=== Stored data ===
========
-- ==== Sys2Proof/WellFormed.lean ====
section
/-! DEFINITION. Well-formed instructions: those whose fields obey R58–R71 and R76. -/

namespace Sys2Proof

/-- An instruction whose encoding is legal. -/
def WellFormed (i : Instr) : Bool := fieldFault i = none

end Sys2Proof
end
========
=== EXERCISE DESCRIPTION ===
Work out how many lines in the records above contain the word "WellFormed", and reply with that number alone.

=== ANSWER TO THIS EXERCISE ===
2